BT

Facilitating the Spread of Knowledge and Innovation in Professional Software Development

Write for InfoQ

Topics

Choose your language

InfoQ Homepage Articles If Twitter Doesn’t Have a Staging Environment, Should Anyone?

If Twitter Doesn’t Have a Staging Environment, Should Anyone?

Key Takeaways

  • Context is what informs developer teams, so they need visibility into usage, end user, and regulatory requirements. The approach needs to align with the context or they will over- or under-engineer their solutions.
  • If a team is operating out of sync with the broader context of the project, quality and developer experience will suffer
  • Developers want to bring value to end users, and if they don’t have context, there will be friction and business outcomes will suffer.
  • Delivering at the right speed and quality for the context doesn’t always mean delivering at maximum speed and quality.

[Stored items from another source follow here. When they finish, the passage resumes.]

theorem execEchoGrant_runs (lane : Fin 24) (pos : Fin 16) (s : State) : ∃ t, execEchoGrant lane pos s = .next t ∧ Keeps s t := by
  refine ⟨_, rfl, ?_⟩
  repeat' first
    | with_reducible exact Keeps.refl _
    | with_reducible assumption
    | (extract_lets +onlyGivenNames x; have hx : Keeps s x := ?_; (on_goal 1 => clear_value x); (on_goal 2 => (unfold x; clear x)))
    | (extract_lets +onlyGivenNames x; have hx : Keeps s x.2 := ?_; (on_goal 1 => clear_value x); (on_goal 2 => (unfold x; clear x)))
    | (extract_lets +onlyGivenNames x; clear_value x)
    | with_reducible (apply Keeps.trans ?_ (State.sendGrant_keeps _ _ _ _))
    | with_reducible (apply Keeps.trans ?_ (State.setTile_keeps _ _ _))
    | with_reducible (apply Keeps.trans ?_ (Keeps.foldl (fun fs _ => ?_) _ _))
    | split
    | dsimp only
    | (refine Keeps.make ?_ rfl rfl rfl rfl rfl rfl ?_ ?_ ?_ ?_ ?_ ?_ ?_ ?_ ?_ ?_ ?_ ?_ ?_ ?_ ?_ ?_ ?_ ?_ ?_ ?_ ?_ ?_ ?_ ?_ ?_ ?_ ?_ ?_ ?_ ?_)
    | exact fun _ w => w
    | exact Nat.le_refl _
    | exact fun _ w => tabWf_put w
    | exact fun _ w => tabWf_del w
    | exact fun _ w => tabWf_drop w
    | exact fun _ w => tabWf_filter w
    | exact fun w _ => w
    | exact fun w _ => tabWf_put w
    | exact fun w _ => tabWf_del w
    | exact fun w _ => tabWf_drop w
    | exact fun w _ => tabWf_filter w
    | exact fun _ w => tabWf_map (fun _ => rfl) w
    | exact fun w _ => tabWf_map (fun _ => rfl) w
    | (refine fun _ w => tabWf_map ?_ w; intro e; (try dsimp only); split <;> rfl)
    | (refine fun w _ => tabWf_map ?_ w; intro e; (try dsimp only); split <;> rfl)
    | exact Nat.le_add_right _ _

theorem execMgmtGrant_runs (lane : Fin 24) (pos : Fin 16) (s : State) : ∃ t, execMgmtGrant lane pos s = .next t ∧ Keeps s t := by
  refine ⟨_, rfl, ?_⟩
  repeat' first
    | with_reducible exact Keeps.refl _
    | with_reducible assumption
    | (extract_lets +onlyGivenNames x; have hx : Keeps s x := ?_; (on_goal 1 => clear_value x); (on_goal 2 => (unfold x; clear x)))
    | (extract_lets +onlyGivenNames x; have hx : Keeps s x.2 := ?_; (on_goal 1 => clear_value x); (on_goal 2 => (unfold x; clear x)))
    | (extract_lets +onlyGivenNames x; clear_value x)
    | with_reducible (apply Keeps.trans ?_ (State.sendGrant_keeps _ _ _ _))
    | with_reducible (apply Keeps.trans ?_ (Keeps.foldl (fun fs _ => ?_) _ _))
    | split
    | dsimp only

theorem execReplyReceive_runs (lane : Fin 24) (granted : Fin 16) (block : Sys2Proof.W64) (s : State) : ∃ t, execReplyReceive lane granted block s = .next t ∧ Keeps s t := by
  refine ⟨_, rfl, ?_⟩
  repeat' first
    | with_reducible exact Keeps.refl _
    | with_reducible assumption
    | (extract_lets +onlyGivenNames x; have hx : Keeps s x := ?_; (on_goal 1 => clear_value x); (on_goal 2 => (unfold x; clear x)))
    | (extract_lets +onlyGivenNames x; have hx : Keeps s x.2 := ?_; (on_goal 1 => clear_value x); (on_goal 2 => (unfold x; clear x)))
    | (extract_lets +onlyGivenNames x; clear_value x)
    | with_reducible (apply Keeps.trans ?_ (State.replyReceive_keeps _ _ _ _))
    | with_reducible (apply Keeps.trans ?_ (Keeps.foldl (fun fs _ => ?_) _ _))
    | split
    | dsimp only

theorem execReplyTimeout_runs (lane : Fin 24) (pos : Fin 16) (s : State) : ∃ t, execReplyTimeout lane pos s = .next t ∧ Keeps s t := by
  refine ⟨_, rfl, ?_⟩
  repeat' first
    | with_reducible exact Keeps.refl _
    | with_reducible assumption
    | (extract_lets +onlyGivenNames x; have hx : Keeps s x := ?_; (on_goal 1 => clear_value x); (on_goal 2 => (unfold x; clear x)))
    | (extract_lets +onlyGivenNames x; have hx : Keeps s x.2 := ?_; (on_goal 1 => clear_value x); (on_goal 2 => (unfold x; clear x)))
    | (extract_lets +onlyGivenNames x; clear_value x)
    | with_reducible (apply Keeps.trans ?_ (State.noReply_keeps _ _ _))
    | with_reducible (apply Keeps.trans ?_ (State.grantBack_keeps _ _ _ _))
    | with_reducible (apply Keeps.trans ?_ (Keeps.foldl (fun fs _ => ?_) _ _))
    | split
    | dsimp only

theorem execGrantUnfilled_runs (lane : Fin 24) (kind : Fin 4) (pos : Fin 16) (s : State) : ∃ t, execGrantUnfilled lane kind pos s = .next t ∧ Keeps s t := by
  refine ⟨_, rfl, ?_⟩
  repeat' first
    | with_reducible exact Keeps.refl _
    | with_reducible assumption
    | (extract_lets +onlyGivenNames x; have hx : Keeps s x := ?_; (on_goal 1 => clear_value x); (on_goal 2 => (unfold x; clear x)))
    | (extract_lets +onlyGivenNames x; have hx : Keeps s x.2 := ?_; (on_goal 1 => clear_value x); (on_goal 2 => (unfold x; clear x)))
    | (extract_lets +onlyGivenNames x; clear_value x)
    | with_reducible (apply Keeps.trans ?_ (State.grantUnfilled_keeps _ _ _ _))
    | with_reducible (apply Keeps.trans ?_ (Keeps.foldl (fun fs _ => ?_) _ _))
    | split
    | dsimp only

theorem execStrobeReturn_runs (lane : Fin 24) (same : Bool) (s : State) : ∃ t, execStrobeReturn lane same s = .next t ∧ Keeps s t := by
  refine ⟨_, rfl, ?_⟩
  repeat' first
    | with_reducible exact Keeps.refl _
    | with_reducible assumption
    | (extract_lets +onlyGivenNames x; have hx : Keeps s x := ?_; (on_goal 1 => clear_value x); (on_goal 2 => (unfold x; clear x)))
    | (extract_lets +onlyGivenNames x; have hx : Keeps s x.2 := ?_; (on_goal 1 => clear_value x); (on_goal 2 => (unfold x; clear x)))
    | (extract_lets +onlyGivenNames x; clear_value x)
    | with_reducible (apply Keeps.trans ?_ (State.setReturned_keeps _ _ _ _))
    | with_reducible (apply Keeps.trans ?_ (Keeps.foldl (fun fs _ => ?_) _ _))
    | split
    | dsimp only

theorem execStrobeReturnTimeout_runs (lane : Fin 24) (s : State) : ∃ t, execStrobeReturnTimeout lane s = .next t ∧ Keeps s t := by
  refine ⟨_, rfl, ?_⟩
  repeat' first
    | with_reducible exact Keeps.refl _
    | with_reducible assumption
    | (extract_lets +onlyGivenNames x; have hx : Keeps s x := ?_; (on_goal 1 => clear_value x); (on_goal 2 => (unfold x; clear x)))
    | (extract_lets +onlyGivenNames x; have hx : Keeps s x.2 := ?_; (on_goal 1 => clear_value x); (on_goal 2 => (unfold x; clear x)))
    | (extract_lets +onlyGivenNames x; clear_value x)
    | with_reducible (apply Keeps.trans ?_ (State.setReturned_keeps _ _ _ _))
    | with_reducible (apply Keeps.trans ?_ (Keeps.foldl (fun fs _ => ?_) _ _))
    | split
    | dsimp only

theorem execStatReceive_runs (lane : Fin 24) (pos : Fin 16) (blocks : List Sys2Proof.LinkBlock) (s : State) : ∃ t, execStatReceive lane pos blocks s = .next t ∧ Keeps s t := by
  refine ⟨_, rfl, ?_⟩
  repeat' first
    | with_reducible exact Keeps.refl _
    | with_reducible assumption
    | (extract_lets +onlyGivenNames x; have hx : Keeps s x := ?_; (on_goal 1 => clear_value x); (on_goal 2 => (unfold x; clear x)))
    | (extract_lets +onlyGivenNames x; have hx : Keeps s x.2 := ?_; (on_goal 1 => clear_value x); (on_goal 2 => (unfold x; clear x)))
    | (extract_lets +onlyGivenNames x; clear_value x)
    | with_reducible (apply Keeps.trans ?_ (State.statReceive_keeps _ _ _ _))
    | with_reducible (apply Keeps.trans ?_ (Keeps.foldl (fun fs _ => ?_) _ _))
    | split
    | dsimp only

theorem execStatTimeout_runs (lane : Fin 24) (pos : Fin 16) (s : State) : ∃ t, execStatTimeout lane pos s = .next t ∧ Keeps s t := by
  refine ⟨_, rfl, ?_⟩
  repeat' first
    | with_reducible exact Keeps.refl _
    | with_reducible assumption
    | (extract_lets +onlyGivenNames x; have hx : Keeps s x := ?_; (on_goal 1 => clear_value x); (on_goal 2 => (unfold x; clear x)))
    | (extract_lets +onlyGivenNames x; have hx : Keeps s x.2 := ?_; (on_goal 1 => clear_value x); (on_goal 2 => (unfold x; clear x)))
    | (extract_lets +onlyGivenNames x; clear_value x)
    | with_reducible (apply Keeps.trans ?_ (State.statTimeout_keeps _ _ _))
    | with_reducible (apply Keeps.trans ?_ (Keeps.foldl (fun fs _ => ?_) _ _))
    | split
    | dsimp only

theorem execTlimPush_runs (lane : Fin 24) (pos : Fin 16) (s : State) : ∃ t, execTlimPush lane pos s = .next t ∧ Keeps s t := by
  refine ⟨_, rfl, ?_⟩
  repeat' first
    | with_reducible exact Keeps.refl _
    | with_reducible assumption
    | (extract_lets +onlyGivenNames x; have hx : Keeps s x := ?_; (on_goal 1 => clear_value x); (on_goal 2 => (unfold x; clear x)))
    | (extract_lets +onlyGivenNames x; have hx : Keeps s x.2 := ?_; (on_goal 1 => clear_value x); (on_goal 2 => (unfold x; clear x)))
    | (extract_lets +onlyGivenNames x; clear_value x)
    | with_reducible (apply Keeps.trans ?_ (State.setLane_keeps _ _ _))
    | with_reducible (apply Keeps.trans ?_ (State.mgWrite_keeps _ _ _ _ _ _))
    | with_reducible (apply Keeps.trans ?_ (Keeps.foldl (fun fs _ => ?_) _ _))
    | split
    | dsimp only
    | (refine Keeps.make ?_ rfl rfl rfl rfl rfl rfl ?_ ?_ ?_ ?_ ?_ ?_ ?_ ?_ ?_ ?_ ?_ ?_ ?_ ?_ ?_ ?_ ?_ ?_ ?_ ?_ ?_ ?_ ?_ ?_ ?_ ?_ ?_ ?_ ?_ ?_)
    | exact fun _ w => w
    | exact Nat.le_refl _
    | exact fun _ w => tabWf_put w
    | exact fun _ w => tabWf_del w
    | exact fun _ w => tabWf_drop w
    | exact fun _ w => tabWf_filter w
    | exact fun w _ => w
    | exact fun w _ => tabWf_put w
    | exact fun w _ => tabWf_del w
    | exact fun w _ => tabWf_drop w
    | exact fun w _ => tabWf_filter w
    | exact fun _ w => tabWf_map (fun _ => rfl) w
    | exact fun w _ => tabWf_map (fun _ => rfl) w
    | (refine fun _ w => tabWf_map ?_ w; intro e; (try dsimp only); split <;> rfl)
    | (refine fun w _ => tabWf_map ?_ w; intro e; (try dsimp only); split <;> rfl)
    | exact Nat.le_add_right _ _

Twitter has been in the news a lot recently. However, if we cast our minds back to September, the company made the news for a different reason. At the time, a Twitter employee testified before Congress that the social media platform does not maintain a software staging environment but pushes updates straight to production. This raised more than a few eyebrows in the software development community. People questioned how the company could be so slack not testing rigorously before releasing. Others had an opposing perspective. If you roll out new capabilities methodically, use feature flags, have automated rollback, and employ strong monitoring and tracing to identify issues quickly, you should push right to production. It should not just be allowable, but better. As is so often the case, neither viewpoint was entirely right.

There are times when rigorous testing is non-negotiable, and other times when pushing lightly tested code is OK. Earlier this year, as a consequence of not rigorously testing, a DeFi developer working in a crypto business confessed that he accidentally caused the loss of $661,000, essentially at the stroke of a key. Eschewing a rigorous process proved disastrous in this case. 

The Software Development Lifecycle (SDLC) wars have raged for years. Is Waterfall really over? Is it Agile or bust? Or perhaps Agile is over if you believe what some in high tech say. The debate will continue, but the truth is, there is no one true development methodology that fits all teams, companies, and circumstances. So, how do you determine which is best for your project and your team? 

To answer that, we must consider the increasingly broad role developers are being asked to take on in some organizations. The formerly well-defined boundaries between product management, development, QA and testing, security, and cloud operations are no more as countless tasks are shifting to the developer. Shift-left and shift-right motions mean that developers have responsibilities that persist throughout the SDLC, all the way from feature definition to production. The optimal SDLC is unquestionably influenced by the developer’s role, and that varies by company, team, and project. All this considered, how should development teams determine the best methodology for their team and their company? 

Context Is the Missing Link

Often, the key to deciding the best development methodology for your team to use is the business context of your project. Context includes considering who the end user is, application usage trends, and legal and regulatory requirements, among other factors. Good developers want to bring value to end users; they want their work to matter. Giving them visibility into the context of the project will help them to better deliver this value – for the end user, the project, and the company. Conversely, without context, there will be uncertainty and friction, and business outcomes are likely to suffer. 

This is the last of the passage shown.